Ozempic is the on/off switch I’ve been looking for

I spent ten days preparing for my court case, telling myself each day that tomorrow I wouldn’t need to prepare anymore. But when I get so focused on something I can’t get enough of it. I bound out of bed in the morning because I’m so excited to think about it and have new ideas to organize. And then I thought: this is why autistic people are so effective at what they do. But also: this is such a dangerous skill to have. Because it’s destroying my life. Where is the rest of my life while I’m doing this

This happened at Harvard. A decade where I obsessed more and more about autism until I had read more papers than anyone in my department. I would write a paper every night. I couldn’t stop working. And what I remembered about that is how ineffective it was. Because this kind of brain is only effective if there are people around to provide guideposts.

So for court prep I tried using AI for guideposts. But every time AI wanted to put one up, I was like, fuck AI, and went back to obsessing. I realized I could make all different types of timelines and every timeline would show a different thing. Then I remembered Gantt charts. I was so happy.

Natalie wanted me to do her nails. She has a rule that I have to switch to her favorite person when I do nails, and she checks with a little test; this time she made her hand really stiff, and I didn’t care. She said, “You’re the wrong person. The person who does my nails cares about a stiff hand.”

I didn’t want to switch because I wanted to take a perfunctory break and go back to the court case. That’s why nobody would want a Nobel Prize winner as a parent— if you can’t stop doing your exciting research to do a manicure, you’re a sucky person.

It reminds me of food, before I took Ozempic. I spent my whole life trying to untangle my eating. There was the urge to throw up, which I now know is related to sex abuse. There was nervous eating, which is ADHD. And then there was the obsession with not getting fat, which I think comes from being competitive, though I’m honestly not sure. I could never separate them – eating was just the too-loud background music to my entire life. And then Ozempic turned it all off. I didn’t realize how much of my energy I used to try to not think about food until the urge was just gone. I want an off switch like that for everything.

With the court case behind me, I was mother material again. So Natalie invited me to her symposium. But before she left she said, “Show me what you’re planning to wear.”

I knew she wanted me to wear pants because the person who wears skirts is not a grown-up. We learned this together when we walked from the soccer field to get our passports and I had to stop at the Gap to buy pants. Natalie asked why I was throwing out the skirt. I told her I hated it. She said, “You wear that skirt all the time.” But in that moment I could not imagine wearing a skirt again.
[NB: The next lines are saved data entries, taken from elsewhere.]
@[simp] theorem evtClear_kept (page mask recur : Nat) (s : State) : frozen (evtClear page mask recur s) = frozen s := by
  simp [evtClear]

@[simp] theorem evtForce_kept (page mask : Nat) (s : State) : frozen (evtForce page mask s) = frozen s := by
  simp [evtForce]

@[simp] theorem evtEnable_kept (page v : Nat) (s : State) : frozen (evtEnable page v s) = frozen s := by
  simp [evtEnable]

@[simp] theorem cntClear_kept (page : Nat) (s : State) : frozen (cntClear page s) = frozen s := by
  unfold cntClear; simp [foldl_kept, foldl2_kept, foldl3_kept, foldlS_kept]

@[simp] theorem lockReject_kept (s : State) : frozen (lockReject s) = frozen s := by
  simp [lockReject]

@[simp] theorem ownerWrite_kept (a : Agent) (page v : Nat) (s : State) : frozen (ownerWrite a page v s) = frozen s := by
  simp [ownerWrite]

theorem guarded_kept (a : Agent) (page : Nat) (f : State → State) (h : ∀ s, frozen (f s) = frozen s) (s : State) : frozen (guarded a page f s) = frozen s := by
  unfold guarded; (repeat' split) <;> simp [h]

@[simp] theorem badAccess_kept (s : State) : frozen (badAccess s) = frozen s := by
  simp [badAccess]

@[simp] theorem cplFree_kept (s : State) : frozen (cplFree s).2 = frozen s := by
  simp [cplFree]

@[simp] theorem softBlock_kept (page : Nat) (s : State) : frozen (softBlock page s) = frozen s := by
  unfold softBlock; (repeat' split) <;> (first | (simp [*, foldl_kept, foldl2_kept, foldl3_kept, foldlS_kept]; done) | (simp_all [foldl_kept, foldl2_kept, foldl3_kept, foldlS_kept]; done))

@[simp] theorem softRegs_kept (page : Nat) (s : State) : frozen (softRegs page s) = frozen s := by
  simp [softRegs]

@[simp] theorem softTxn_kept (page : Nat) (s : State) : frozen (softTxn page s) = frozen s := by
  unfold softTxn; (try dsimp only); (repeat' split) <;> (first | (simp [*, foldl_kept, foldl2_kept, foldl3_kept, foldlS_kept]; done) | (simp_all [foldl_kept, foldl2_kept, foldl3_kept, foldlS_kept]; done))

@[simp] theorem queCtrl_kept (q v : Nat) (s : State) : frozen (queCtrl q v s) = frozen s := by
  simp [queCtrl]

@[simp] theorem ctrlWrite_kept (page v : Nat) (s : State) : frozen (ctrlWrite page v s) = frozen s := by
  unfold ctrlWrite; (repeat' split) <;> (first | (simp [*, foldl_kept, foldl2_kept, foldl3_kept, foldlS_kept]; done) | (simp_all [foldl_kept, foldl2_kept, foldl3_kept, foldlS_kept]; done))

@[simp] theorem calResult_kept (v : Nat) (s : State) : frozen (calResult v s) = frozen s := by
  simp [calResult]

@[simp] theorem calProgram_kept (b : List Byte) (s : State) : frozen (calProgram b s) = frozen s := by
  simp [calProgram]

@[simp] theorem calStoreWith_kept (r : Option (List Byte) × State) : frozen (calStoreWith r) = frozen r.2 := by
  unfold calStoreWith; (repeat' split) <;> simp

@[simp] theorem calStore_kept  (s : State) : frozen (calStore s) = frozen s := by
  unfold calStore; rw [calStoreWith_kept, keyBytes_kept]

@[simp] theorem calOut_kept (b : List Byte) (s : State) : frozen (calOut b s) = frozen s := by
  simp [calOut]

@[simp] theorem calCommand_kept (cmd : Nat) (lm links : List Byte) (s : State) : frozen (calCommand cmd lm links s) = frozen s := by
  unfold calCommand; (repeat' split) <;> (first | (simp [*, foldl_kept, foldl2_kept, foldl3_kept, foldlS_kept]; done) | (simp_all [foldl_kept, foldl2_kept, foldl3_kept, foldlS_kept]; done))

@[simp] theorem calWrite_kept (v : Nat) (s : State) : frozen (calWrite v s) = frozen s := by
  simp [calWrite]

@[simp] theorem syncTouch_kept (s : State) : frozen (syncTouch s) = frozen s := by
  simp [syncTouch]

@[simp] theorem semOpWrite_kept (v : Nat) (s : State) : frozen (semOpWrite v s) = frozen s := by
  simp [semOpWrite]

@[simp] theorem logClear_kept (page base log : Nat) (s : State) : frozen (logClear page base log s) = frozen s := by
  simp [logClear]

@[simp] theorem injCtrl_kept (page base v : Nat) (s : State) : frozen (injCtrl page base v s) = frozen s := by
  simp [injCtrl]

@[simp] theorem attPlain_kept (v : Nat) (s : State) : frozen (attPlain v s) = frozen s := by
  simp [attPlain]

@[simp] theorem plainWrite_kept (t : PageTy) (page o v : Nat) (s : State) : frozen (plainWrite t page o v s) = frozen s := by
  unfold plainWrite; (repeat' split) <;> (first | (simp [*, foldl_kept, foldl2_kept, foldl3_kept, foldlS_kept]; done) | (simp_all [foldl_kept, foldl2_kept, foldl3_kept, foldlS_kept]; done))

@[simp] theorem txnCtrl_kept (a : Agent) (page v : Nat) (s : State) : frozen (txnCtrl a page v s) = frozen s := by
  simp [txnCtrl]

@[simp] theorem headWrite_kept (a : Agent) (page o v : Nat) (s : State) : frozen (headWrite a page o v s) = frozen s := by
  simp [headWrite]

@[simp] theorem touched_kept (a : Agent) (page : Nat) (s : State) : frozen (touched a page s) = frozen s := by
  first | (simp [touched]; done) | (unfold touched; simp [foldl_kept, foldl2_kept, foldl3_kept, foldlS_kept]; done) | (unfold touched; (try dsimp only); (repeat' split) <;> (first | (simp [*, foldl_kept, foldl2_kept, foldl3_kept, foldlS_kept]; done) | (simp_all [foldl_kept, foldl2_kept, foldl3_kept, foldlS_kept]; done)))

@[simp] theorem readBy_kept (a : Agent) (off : Nat) (s : State) : frozen (readBy a off s) = frozen s := by
  simp [readBy]

@[simp] theorem bar2Reject_kept (s : State) : frozen (bar2Reject s) = frozen s := by
  simp [bar2Reject]

@[simp] theorem bar2Get_kept (a n : Nat) (s : State) : frozen (bar2Get a n s) = frozen s := by
  simp [bar2Get]

@[simp] theorem recoveryGet_kept (o n : Nat) (s : State) : frozen (recoveryGet o n s) = frozen s := by
  simp [recoveryGet]

@[simp] theorem bar2Read_kept (o n : Nat) (s : State) : frozen (bar2Read o n s) = frozen s := by
  simp [bar2Read]

@[simp] theorem writeSome_kept (bs : List (Nat × Byte)) (s : State) (w : Nat) : frozen (writeSome bs s w) = frozen s := by
  unfold writeSome; (try dsimp only); (repeat' split) <;> (first | (simp [*, foldl_kept, foldl2_kept, foldl3_kept, foldlS_kept]; done) | (simp_all [foldl_kept, foldl2_kept, foldl3_kept, foldlS_kept]; done))

@[simp] theorem bar2Put_kept (a : Nat) (d : List (Option Byte)) (s : State) : frozen (bar2Put a d s) = frozen s := by
  unfold bar2Put; simp [foldl_kept, foldl2_kept, foldl3_kept, foldlS_kept]

@[simp] theorem bar2Write_kept (o : Nat) (d : List (Option Byte)) (s : State) : frozen (bar2Write o d s) = frozen s := by
  simp [bar2Write]

@[simp] theorem i3cReply_kept (data status : Nat) (s : State) : frozen (i3cReply data status s) = frozen s := by
  simp [i3cReply]

@[simp] theorem i3cRead_kept (off : Nat) (s : State) : frozen (i3cRead off s) = frozen s := by
  simp [i3cRead]

@[simp] theorem tick_kept (s : State) : frozen (tick s) = frozen s := by
  simp [tick]

end Sys2Proof.Machine
end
At the symposium there were about 400 posters, kids standing attentively waiting to talk about their research. My brain was swimming. New ideas coming fast from every direction, no single thing holding me hostage.

Then I got a text. The judge posted my decision. I lost. The housing organization lied in documents and perjured themselves at the hearing, but the court found this did not directly cause damages to the plaintiff. The judge said it’s a civil rights matter. I spent ten days on a case that didn’t belong in small claims court. Such a rookie move.

The case was really about paperwork. The organization was supposed to be doing a housing application for me, but they totally forgot about it and then blamed all the late application on me. The problem is that some days I am completely on top of paperwork and other days I can’t remember that it exists. This was the reason they were helping me but also the reason they could blame me for anything.

I couldn’t do paperwork at Harvard either. I was writing paper after paper but I could never figure out how to get myself paid. I would try for a while, then forget it was something I was doing, then have to start over. So the head of my department filled out my paperwork every week. She said don’t worry, it’s not a big deal. I told her I have autism. That’s what I tell people when things get crazy, so they have some explanation.

But I’m giving autism a bad name. Autistic people can predict what they will pay attention to. Not knowing from one morning to the next what I will care about, or who will show up to care about it — that’s DID.

Right now I can’t imagine wanting to do research at Harvard. But I know I was so excited when I was accepted. The same is true with the court research – I am not interested but I know I was. I get frustrated, but I have to let each of the people in me be themselves. I think I am not seeing myself as clearly as Natalie does. But I tell myself the more I switch when she asks me to the more I can understand who is who.